Excerpts from a dataset
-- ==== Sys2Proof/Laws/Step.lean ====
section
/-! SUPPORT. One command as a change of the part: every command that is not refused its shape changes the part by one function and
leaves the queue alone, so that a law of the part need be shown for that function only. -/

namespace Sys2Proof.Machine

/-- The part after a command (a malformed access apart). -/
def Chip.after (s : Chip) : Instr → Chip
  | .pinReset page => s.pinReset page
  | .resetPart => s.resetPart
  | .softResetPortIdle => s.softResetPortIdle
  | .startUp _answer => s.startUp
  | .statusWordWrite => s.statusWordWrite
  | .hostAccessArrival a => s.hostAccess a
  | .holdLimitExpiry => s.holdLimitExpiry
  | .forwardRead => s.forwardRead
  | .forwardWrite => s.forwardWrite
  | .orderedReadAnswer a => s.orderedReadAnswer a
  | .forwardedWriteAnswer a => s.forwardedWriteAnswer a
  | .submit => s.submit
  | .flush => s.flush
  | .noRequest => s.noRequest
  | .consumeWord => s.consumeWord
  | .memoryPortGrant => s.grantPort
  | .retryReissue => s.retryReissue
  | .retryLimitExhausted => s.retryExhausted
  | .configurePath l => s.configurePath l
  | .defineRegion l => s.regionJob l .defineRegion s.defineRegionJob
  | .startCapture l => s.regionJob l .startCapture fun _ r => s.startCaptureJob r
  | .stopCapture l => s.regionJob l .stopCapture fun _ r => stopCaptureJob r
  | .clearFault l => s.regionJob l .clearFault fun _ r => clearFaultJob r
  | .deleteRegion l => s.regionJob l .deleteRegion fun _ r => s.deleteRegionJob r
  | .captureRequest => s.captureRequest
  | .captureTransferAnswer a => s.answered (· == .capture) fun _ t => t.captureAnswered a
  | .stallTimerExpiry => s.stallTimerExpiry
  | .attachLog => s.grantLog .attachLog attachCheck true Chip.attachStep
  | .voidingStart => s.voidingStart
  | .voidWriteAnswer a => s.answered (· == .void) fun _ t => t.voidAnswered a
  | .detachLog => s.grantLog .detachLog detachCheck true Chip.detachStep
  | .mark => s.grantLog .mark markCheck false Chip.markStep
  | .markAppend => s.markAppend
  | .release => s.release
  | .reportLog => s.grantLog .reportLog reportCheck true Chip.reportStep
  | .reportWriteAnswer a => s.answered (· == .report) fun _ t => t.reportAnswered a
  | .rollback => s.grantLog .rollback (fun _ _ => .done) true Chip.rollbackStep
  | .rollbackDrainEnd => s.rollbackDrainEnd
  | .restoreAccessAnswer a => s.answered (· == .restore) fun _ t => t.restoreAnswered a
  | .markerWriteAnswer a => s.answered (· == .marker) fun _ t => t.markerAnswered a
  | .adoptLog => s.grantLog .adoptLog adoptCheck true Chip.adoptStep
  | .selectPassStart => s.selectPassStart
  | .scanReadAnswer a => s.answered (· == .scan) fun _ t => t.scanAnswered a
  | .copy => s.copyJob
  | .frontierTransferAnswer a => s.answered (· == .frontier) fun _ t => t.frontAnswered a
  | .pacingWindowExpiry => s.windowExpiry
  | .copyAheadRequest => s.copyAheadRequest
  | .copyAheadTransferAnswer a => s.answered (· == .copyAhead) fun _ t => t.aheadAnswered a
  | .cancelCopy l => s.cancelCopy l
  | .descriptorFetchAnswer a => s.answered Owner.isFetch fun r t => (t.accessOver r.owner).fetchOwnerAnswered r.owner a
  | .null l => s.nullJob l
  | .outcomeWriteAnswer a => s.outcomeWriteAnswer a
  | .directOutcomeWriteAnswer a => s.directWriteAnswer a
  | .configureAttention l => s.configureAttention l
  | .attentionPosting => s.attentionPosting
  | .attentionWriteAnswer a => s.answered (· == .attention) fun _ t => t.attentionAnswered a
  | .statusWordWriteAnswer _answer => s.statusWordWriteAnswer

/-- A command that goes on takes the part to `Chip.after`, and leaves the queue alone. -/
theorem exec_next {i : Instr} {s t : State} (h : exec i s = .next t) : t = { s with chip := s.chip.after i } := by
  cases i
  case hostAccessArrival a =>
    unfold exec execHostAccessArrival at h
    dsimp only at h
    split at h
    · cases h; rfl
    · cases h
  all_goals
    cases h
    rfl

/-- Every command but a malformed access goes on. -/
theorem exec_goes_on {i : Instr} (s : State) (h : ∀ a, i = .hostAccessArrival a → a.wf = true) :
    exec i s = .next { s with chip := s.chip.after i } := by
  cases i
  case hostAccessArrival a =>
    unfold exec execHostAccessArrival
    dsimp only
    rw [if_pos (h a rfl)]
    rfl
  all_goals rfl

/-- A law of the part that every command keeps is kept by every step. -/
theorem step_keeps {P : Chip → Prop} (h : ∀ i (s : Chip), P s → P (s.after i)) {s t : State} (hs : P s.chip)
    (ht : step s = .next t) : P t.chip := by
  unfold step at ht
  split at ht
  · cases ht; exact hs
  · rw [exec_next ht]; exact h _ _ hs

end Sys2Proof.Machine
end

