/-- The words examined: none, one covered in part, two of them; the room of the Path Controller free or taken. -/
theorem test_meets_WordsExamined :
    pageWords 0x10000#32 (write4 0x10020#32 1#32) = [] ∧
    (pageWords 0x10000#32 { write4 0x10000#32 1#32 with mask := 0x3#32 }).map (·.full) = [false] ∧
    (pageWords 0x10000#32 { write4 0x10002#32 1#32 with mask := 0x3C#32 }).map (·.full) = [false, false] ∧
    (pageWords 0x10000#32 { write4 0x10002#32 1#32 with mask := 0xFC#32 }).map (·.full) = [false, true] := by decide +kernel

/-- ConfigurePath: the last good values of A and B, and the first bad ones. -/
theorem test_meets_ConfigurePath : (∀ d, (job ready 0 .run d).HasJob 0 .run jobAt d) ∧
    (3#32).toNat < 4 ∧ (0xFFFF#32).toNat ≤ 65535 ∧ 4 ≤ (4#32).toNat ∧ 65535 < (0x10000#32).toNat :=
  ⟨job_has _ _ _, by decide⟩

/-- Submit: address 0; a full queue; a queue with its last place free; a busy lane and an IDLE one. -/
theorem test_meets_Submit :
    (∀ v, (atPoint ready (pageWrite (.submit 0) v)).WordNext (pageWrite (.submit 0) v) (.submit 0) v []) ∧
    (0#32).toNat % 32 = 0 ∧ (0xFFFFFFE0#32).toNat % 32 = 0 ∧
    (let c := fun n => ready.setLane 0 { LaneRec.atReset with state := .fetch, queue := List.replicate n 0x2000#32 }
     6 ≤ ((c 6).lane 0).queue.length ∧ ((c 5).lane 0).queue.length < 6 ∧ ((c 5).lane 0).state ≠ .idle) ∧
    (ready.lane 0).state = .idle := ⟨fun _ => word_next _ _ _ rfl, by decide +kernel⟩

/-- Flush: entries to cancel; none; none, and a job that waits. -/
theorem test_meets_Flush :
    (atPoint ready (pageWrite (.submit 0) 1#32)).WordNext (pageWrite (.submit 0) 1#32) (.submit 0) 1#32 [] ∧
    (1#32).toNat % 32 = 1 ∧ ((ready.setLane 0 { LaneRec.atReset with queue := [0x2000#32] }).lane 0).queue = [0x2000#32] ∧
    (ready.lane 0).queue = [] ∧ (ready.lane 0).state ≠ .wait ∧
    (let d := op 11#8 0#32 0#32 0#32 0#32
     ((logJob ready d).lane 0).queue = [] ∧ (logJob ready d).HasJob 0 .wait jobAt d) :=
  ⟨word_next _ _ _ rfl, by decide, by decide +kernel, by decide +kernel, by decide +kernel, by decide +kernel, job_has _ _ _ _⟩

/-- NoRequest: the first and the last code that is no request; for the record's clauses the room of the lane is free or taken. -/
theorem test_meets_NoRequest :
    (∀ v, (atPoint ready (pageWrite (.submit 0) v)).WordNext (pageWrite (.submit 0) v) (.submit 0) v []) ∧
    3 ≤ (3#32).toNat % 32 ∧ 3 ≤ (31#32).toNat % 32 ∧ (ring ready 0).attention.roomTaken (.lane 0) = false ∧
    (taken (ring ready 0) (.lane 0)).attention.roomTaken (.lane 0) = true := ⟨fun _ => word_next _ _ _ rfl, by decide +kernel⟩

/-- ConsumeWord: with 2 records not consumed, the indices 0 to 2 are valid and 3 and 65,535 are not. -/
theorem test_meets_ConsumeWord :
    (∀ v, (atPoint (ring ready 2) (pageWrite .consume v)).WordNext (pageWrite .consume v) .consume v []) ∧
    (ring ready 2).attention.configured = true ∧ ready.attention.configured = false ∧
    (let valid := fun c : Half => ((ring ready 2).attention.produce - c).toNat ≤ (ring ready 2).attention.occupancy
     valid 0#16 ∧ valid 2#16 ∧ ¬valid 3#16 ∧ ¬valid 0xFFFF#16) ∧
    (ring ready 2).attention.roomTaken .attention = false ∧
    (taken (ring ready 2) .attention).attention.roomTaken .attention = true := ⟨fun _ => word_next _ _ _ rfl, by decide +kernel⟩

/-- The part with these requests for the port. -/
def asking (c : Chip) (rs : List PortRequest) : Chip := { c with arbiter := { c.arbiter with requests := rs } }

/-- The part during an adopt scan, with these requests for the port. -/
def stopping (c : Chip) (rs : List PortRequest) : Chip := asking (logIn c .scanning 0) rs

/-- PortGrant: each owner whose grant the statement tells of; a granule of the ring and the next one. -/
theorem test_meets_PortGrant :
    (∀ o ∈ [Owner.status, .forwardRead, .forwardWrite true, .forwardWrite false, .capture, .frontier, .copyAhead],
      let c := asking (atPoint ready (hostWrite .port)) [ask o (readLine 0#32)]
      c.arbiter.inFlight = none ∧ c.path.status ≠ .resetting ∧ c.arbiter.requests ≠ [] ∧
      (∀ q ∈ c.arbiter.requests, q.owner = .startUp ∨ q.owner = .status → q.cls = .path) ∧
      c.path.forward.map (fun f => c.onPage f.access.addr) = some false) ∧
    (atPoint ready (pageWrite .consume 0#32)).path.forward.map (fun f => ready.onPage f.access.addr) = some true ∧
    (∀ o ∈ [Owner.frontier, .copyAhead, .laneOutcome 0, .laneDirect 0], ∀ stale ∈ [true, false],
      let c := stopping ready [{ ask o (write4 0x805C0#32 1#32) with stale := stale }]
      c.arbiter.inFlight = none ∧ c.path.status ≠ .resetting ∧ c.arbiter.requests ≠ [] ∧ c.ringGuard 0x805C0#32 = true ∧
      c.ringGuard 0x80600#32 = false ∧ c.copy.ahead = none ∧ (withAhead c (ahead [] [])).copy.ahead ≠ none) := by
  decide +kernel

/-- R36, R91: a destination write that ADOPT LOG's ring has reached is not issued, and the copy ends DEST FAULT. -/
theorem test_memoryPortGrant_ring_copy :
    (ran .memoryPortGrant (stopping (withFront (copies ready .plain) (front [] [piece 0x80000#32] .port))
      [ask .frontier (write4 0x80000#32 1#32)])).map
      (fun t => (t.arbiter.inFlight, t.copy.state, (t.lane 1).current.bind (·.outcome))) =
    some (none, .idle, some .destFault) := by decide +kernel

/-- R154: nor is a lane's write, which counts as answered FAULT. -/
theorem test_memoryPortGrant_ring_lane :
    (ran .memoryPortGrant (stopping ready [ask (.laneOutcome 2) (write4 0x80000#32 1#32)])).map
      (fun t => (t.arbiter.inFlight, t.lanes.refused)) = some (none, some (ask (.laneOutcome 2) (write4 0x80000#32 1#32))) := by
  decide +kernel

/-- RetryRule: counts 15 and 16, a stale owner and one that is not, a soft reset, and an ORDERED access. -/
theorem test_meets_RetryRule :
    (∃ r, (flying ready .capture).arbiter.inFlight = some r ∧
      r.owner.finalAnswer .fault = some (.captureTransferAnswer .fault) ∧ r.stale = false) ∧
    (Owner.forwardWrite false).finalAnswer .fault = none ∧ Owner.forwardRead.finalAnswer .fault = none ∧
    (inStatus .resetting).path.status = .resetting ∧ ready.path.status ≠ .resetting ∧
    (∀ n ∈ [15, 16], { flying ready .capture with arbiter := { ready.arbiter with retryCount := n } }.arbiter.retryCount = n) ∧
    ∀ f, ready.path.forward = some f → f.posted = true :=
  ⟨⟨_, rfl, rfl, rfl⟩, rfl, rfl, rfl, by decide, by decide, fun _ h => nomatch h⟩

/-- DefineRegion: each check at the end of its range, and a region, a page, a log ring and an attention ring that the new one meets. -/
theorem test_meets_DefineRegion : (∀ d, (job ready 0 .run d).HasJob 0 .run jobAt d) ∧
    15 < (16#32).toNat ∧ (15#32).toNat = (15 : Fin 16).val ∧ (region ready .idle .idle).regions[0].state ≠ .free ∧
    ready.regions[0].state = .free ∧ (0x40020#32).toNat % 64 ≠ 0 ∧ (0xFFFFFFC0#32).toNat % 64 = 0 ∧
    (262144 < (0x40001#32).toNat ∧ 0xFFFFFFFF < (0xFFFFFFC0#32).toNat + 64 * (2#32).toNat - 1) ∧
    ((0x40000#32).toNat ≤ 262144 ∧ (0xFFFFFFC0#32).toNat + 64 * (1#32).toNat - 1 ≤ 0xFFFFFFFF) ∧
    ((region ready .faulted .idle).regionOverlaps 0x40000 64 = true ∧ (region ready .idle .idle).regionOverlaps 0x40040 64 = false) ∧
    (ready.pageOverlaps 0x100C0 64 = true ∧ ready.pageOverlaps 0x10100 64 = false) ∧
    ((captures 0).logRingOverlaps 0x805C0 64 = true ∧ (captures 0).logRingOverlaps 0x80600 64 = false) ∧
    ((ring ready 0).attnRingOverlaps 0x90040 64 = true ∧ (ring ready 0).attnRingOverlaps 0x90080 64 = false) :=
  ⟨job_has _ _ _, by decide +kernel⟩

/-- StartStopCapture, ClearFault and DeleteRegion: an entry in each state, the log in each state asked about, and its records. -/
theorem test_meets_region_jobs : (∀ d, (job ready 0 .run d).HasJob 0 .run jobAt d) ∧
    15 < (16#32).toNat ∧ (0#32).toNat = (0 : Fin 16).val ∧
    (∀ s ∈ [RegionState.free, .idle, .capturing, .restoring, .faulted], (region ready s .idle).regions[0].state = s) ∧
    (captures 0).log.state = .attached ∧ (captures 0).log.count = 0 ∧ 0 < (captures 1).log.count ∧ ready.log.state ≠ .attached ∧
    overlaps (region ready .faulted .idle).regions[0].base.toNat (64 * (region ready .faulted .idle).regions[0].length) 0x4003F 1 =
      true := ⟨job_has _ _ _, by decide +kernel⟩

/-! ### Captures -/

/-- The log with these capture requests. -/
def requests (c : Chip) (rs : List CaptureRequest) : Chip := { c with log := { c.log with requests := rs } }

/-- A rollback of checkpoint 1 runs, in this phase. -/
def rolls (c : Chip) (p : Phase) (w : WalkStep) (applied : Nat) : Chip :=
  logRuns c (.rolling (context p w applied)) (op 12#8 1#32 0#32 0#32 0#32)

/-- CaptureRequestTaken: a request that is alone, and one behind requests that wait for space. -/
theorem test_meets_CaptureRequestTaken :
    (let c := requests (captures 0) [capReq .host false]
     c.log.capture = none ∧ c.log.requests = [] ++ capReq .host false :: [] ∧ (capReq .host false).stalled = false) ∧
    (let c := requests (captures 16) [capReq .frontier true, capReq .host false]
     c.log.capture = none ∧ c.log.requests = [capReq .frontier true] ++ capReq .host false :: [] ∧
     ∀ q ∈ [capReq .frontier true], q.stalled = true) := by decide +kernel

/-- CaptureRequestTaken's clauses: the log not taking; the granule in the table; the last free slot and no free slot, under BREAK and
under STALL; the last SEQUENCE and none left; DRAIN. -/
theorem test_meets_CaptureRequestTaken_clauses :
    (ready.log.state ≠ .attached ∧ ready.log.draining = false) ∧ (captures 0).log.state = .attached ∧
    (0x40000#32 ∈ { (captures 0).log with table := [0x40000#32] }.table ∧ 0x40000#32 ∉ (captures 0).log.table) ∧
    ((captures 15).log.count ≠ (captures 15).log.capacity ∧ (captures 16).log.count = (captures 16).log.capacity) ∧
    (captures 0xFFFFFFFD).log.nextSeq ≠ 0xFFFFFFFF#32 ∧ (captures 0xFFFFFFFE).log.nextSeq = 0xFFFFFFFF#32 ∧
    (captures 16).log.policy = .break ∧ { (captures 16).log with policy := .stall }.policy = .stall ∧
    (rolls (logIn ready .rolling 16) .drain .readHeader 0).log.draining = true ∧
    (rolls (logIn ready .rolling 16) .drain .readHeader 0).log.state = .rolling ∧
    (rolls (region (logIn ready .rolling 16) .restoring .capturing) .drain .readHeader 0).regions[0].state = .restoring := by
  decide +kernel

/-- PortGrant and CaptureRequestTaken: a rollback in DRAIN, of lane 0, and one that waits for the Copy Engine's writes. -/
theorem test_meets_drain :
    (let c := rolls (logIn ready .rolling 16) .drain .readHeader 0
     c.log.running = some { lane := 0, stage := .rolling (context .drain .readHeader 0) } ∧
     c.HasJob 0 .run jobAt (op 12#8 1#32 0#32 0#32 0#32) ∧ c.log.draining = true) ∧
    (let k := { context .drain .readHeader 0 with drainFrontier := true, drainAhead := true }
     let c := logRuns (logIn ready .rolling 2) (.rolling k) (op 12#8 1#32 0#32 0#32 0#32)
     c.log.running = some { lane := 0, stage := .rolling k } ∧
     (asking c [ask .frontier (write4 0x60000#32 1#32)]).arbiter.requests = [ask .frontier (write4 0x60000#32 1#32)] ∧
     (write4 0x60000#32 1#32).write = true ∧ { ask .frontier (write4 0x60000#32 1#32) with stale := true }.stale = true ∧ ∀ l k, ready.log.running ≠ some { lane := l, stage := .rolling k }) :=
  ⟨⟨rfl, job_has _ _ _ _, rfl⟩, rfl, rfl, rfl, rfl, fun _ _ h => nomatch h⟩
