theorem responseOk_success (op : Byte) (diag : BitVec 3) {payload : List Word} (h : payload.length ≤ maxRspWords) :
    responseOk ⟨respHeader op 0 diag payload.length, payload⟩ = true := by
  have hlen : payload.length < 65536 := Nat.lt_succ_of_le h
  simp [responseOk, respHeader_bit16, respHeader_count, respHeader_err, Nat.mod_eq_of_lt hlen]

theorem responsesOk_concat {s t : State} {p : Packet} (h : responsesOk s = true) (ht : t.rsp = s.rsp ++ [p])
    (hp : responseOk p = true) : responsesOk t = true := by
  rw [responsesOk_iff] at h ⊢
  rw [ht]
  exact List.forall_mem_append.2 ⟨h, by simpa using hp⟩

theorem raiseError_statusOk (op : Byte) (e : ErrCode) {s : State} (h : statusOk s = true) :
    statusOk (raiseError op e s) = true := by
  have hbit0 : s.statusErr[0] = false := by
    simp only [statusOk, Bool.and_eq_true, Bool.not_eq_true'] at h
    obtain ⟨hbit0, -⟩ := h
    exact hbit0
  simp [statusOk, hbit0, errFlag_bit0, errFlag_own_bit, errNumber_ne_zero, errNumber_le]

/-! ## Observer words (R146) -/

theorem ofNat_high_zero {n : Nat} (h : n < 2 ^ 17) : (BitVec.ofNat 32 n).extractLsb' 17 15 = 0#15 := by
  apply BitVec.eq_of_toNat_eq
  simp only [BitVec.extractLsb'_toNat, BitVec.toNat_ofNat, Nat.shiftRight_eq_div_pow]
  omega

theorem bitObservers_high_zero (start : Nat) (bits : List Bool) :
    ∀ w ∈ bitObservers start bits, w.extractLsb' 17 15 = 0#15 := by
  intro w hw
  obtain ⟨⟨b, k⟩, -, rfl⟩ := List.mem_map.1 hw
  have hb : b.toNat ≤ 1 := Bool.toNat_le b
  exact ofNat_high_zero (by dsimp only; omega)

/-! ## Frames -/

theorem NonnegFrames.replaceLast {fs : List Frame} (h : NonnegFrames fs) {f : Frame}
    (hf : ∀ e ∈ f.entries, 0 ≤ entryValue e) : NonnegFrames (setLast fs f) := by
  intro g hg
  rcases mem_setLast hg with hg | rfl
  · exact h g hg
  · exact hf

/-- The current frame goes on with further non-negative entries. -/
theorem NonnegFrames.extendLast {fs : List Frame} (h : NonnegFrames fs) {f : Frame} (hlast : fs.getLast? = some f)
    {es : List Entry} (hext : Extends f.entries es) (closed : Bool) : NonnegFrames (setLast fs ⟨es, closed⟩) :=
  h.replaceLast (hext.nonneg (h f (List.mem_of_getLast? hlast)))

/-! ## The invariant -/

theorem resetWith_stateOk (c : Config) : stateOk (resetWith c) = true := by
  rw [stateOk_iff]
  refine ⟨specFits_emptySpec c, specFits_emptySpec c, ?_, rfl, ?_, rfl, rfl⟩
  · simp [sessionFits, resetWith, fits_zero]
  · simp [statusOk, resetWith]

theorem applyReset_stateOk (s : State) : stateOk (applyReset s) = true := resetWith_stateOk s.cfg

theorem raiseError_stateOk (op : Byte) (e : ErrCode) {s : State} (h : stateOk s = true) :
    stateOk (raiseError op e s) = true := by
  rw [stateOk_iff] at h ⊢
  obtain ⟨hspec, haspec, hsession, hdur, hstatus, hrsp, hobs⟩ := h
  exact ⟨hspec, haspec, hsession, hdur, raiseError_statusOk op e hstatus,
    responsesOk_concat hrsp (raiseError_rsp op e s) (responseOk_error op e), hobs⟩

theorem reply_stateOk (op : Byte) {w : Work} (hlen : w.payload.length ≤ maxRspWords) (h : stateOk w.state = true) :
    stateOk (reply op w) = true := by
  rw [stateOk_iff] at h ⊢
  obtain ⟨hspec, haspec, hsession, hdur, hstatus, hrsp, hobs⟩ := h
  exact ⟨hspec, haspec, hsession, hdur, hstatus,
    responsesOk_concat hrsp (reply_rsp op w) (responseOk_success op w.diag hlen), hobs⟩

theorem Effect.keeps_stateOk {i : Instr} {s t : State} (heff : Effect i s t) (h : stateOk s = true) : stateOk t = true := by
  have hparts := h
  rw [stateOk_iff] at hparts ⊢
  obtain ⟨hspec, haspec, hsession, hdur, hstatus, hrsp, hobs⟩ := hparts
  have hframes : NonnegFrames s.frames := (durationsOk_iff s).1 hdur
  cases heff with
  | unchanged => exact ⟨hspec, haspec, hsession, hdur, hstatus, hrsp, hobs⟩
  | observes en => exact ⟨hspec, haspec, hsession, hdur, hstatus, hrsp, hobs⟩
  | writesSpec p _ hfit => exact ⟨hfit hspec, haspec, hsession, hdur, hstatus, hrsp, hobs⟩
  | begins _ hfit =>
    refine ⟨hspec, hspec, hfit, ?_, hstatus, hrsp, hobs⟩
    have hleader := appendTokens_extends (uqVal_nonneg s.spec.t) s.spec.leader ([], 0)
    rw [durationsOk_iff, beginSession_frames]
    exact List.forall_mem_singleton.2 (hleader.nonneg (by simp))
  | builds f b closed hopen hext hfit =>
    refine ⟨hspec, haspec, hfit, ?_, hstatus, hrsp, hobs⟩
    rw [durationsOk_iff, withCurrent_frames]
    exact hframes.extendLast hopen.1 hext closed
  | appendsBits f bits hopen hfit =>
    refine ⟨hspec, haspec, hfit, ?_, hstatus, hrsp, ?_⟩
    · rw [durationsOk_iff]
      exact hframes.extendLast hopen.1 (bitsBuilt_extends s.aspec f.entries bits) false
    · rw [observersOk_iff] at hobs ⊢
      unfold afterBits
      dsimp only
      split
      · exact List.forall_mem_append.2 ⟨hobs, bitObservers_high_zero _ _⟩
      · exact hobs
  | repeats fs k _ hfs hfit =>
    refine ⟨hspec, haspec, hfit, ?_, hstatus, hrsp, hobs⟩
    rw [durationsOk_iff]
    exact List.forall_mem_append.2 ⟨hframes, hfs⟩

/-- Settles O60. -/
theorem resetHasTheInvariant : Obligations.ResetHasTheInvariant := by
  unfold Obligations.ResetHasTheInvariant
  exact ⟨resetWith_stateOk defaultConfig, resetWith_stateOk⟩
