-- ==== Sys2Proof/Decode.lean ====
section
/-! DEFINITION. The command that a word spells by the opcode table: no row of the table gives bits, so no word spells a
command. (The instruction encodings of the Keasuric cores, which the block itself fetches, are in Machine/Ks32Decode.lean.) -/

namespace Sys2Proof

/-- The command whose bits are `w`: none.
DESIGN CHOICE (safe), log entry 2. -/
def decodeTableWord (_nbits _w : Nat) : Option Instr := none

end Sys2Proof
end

■ INSTRUCTIONS FOR THE TASK: Copy out the entries exactly. Begin at the first line and end with the line that has "r => stopCaptureJob r".

■ TASK OUTPUT:
-- ==== Sys2Proof/Laws/Step.lean ====
section
/-! SUPPORT. One command as a change of the part: every command that is not refused its shape changes the part by one function and
leaves the queue alone, so that a law of the part need be shown for that function only. -/

namespace Sys2Proof.Machine

/-- The part after a command (a malformed access apart). -/
def Chip.after (s : Chip) : Instr → Chip
  | .pinReset page => s.pinReset page
  | .resetPart => s.resetPart
  | .softResetPortIdle => s.softResetPortIdle
  | .startUp _answer => s.startUp
  | .statusWordWrite => s.statusWordWrite
  | .hostAccessArrival a => s.hostAccess a
  | .holdLimitExpiry => s.holdLimitExpiry
  | .forwardRead => s.forwardRead
  | .forwardWrite => s.forwardWrite
  | .orderedReadAnswer a => s.orderedReadAnswer a
  | .forwardedWriteAnswer a => s.forwardedWriteAnswer a
  | .submit => s.submit
  | .flush => s.flush
  | .noRequest => s.noRequest
  | .consumeWord => s.consumeWord
  | .memoryPortGrant => s.grantPort
  | .retryReissue => s.retryReissue
  | .retryLimitExhausted => s.retryExhausted
  | .configurePath l => s.configurePath l
  | .defineRegion l => s.regionJob l .defineRegion s.defineRegionJob
  | .startCapture l => s.regionJob l .startCapture fun _ r => s.startCaptureJob r
  | .stopCapture l => s.regionJob l .stopCapture fun _ r => stopCaptureJob r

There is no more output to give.